◆ TASK STATEMENT
Your job is to return every line of the listing holding the string "refused".

◆ RECORDS SUPPLIED
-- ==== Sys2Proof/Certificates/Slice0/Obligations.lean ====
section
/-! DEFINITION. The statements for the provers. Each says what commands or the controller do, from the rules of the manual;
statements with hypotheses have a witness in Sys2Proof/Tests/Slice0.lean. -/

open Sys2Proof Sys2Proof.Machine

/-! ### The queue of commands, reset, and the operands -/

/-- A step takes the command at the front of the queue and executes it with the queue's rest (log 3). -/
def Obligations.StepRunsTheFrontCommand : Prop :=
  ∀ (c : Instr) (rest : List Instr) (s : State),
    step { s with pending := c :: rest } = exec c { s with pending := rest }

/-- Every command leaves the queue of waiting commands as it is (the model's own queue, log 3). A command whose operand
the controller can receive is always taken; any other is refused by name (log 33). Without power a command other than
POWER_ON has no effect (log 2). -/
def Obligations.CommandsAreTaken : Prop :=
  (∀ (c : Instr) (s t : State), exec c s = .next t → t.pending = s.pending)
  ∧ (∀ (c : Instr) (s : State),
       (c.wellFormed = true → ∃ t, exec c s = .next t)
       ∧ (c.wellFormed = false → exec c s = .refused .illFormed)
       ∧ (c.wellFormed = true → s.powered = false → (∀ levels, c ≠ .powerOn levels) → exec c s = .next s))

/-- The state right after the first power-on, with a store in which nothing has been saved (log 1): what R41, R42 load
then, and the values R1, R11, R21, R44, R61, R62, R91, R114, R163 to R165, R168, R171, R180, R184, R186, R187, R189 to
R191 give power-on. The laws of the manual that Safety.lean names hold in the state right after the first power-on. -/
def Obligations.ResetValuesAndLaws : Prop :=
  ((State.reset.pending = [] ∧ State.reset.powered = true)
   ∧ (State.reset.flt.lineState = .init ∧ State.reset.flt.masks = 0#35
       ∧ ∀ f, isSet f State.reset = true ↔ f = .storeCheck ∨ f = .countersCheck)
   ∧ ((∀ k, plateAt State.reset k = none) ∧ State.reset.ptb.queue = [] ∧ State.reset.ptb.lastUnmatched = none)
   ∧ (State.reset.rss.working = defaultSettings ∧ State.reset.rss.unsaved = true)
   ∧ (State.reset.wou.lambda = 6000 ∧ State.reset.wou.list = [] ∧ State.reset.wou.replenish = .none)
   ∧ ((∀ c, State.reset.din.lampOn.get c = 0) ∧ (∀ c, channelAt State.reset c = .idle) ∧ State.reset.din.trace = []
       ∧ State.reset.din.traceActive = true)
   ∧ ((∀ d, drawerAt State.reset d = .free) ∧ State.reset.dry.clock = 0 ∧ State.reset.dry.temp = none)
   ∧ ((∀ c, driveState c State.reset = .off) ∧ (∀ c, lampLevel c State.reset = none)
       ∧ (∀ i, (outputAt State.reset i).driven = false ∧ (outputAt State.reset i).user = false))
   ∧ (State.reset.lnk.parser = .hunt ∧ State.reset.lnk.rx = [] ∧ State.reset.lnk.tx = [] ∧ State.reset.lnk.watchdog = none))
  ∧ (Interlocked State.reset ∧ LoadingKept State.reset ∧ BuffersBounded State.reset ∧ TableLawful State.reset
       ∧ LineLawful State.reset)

◆ RESPONSE FOR THIS EXERCISE
the controller can receive is always taken; any other is refused by name (log 33). Without power a command other than
       ∧ (c.wellFormed = false → exec c s = .refused .illFormed)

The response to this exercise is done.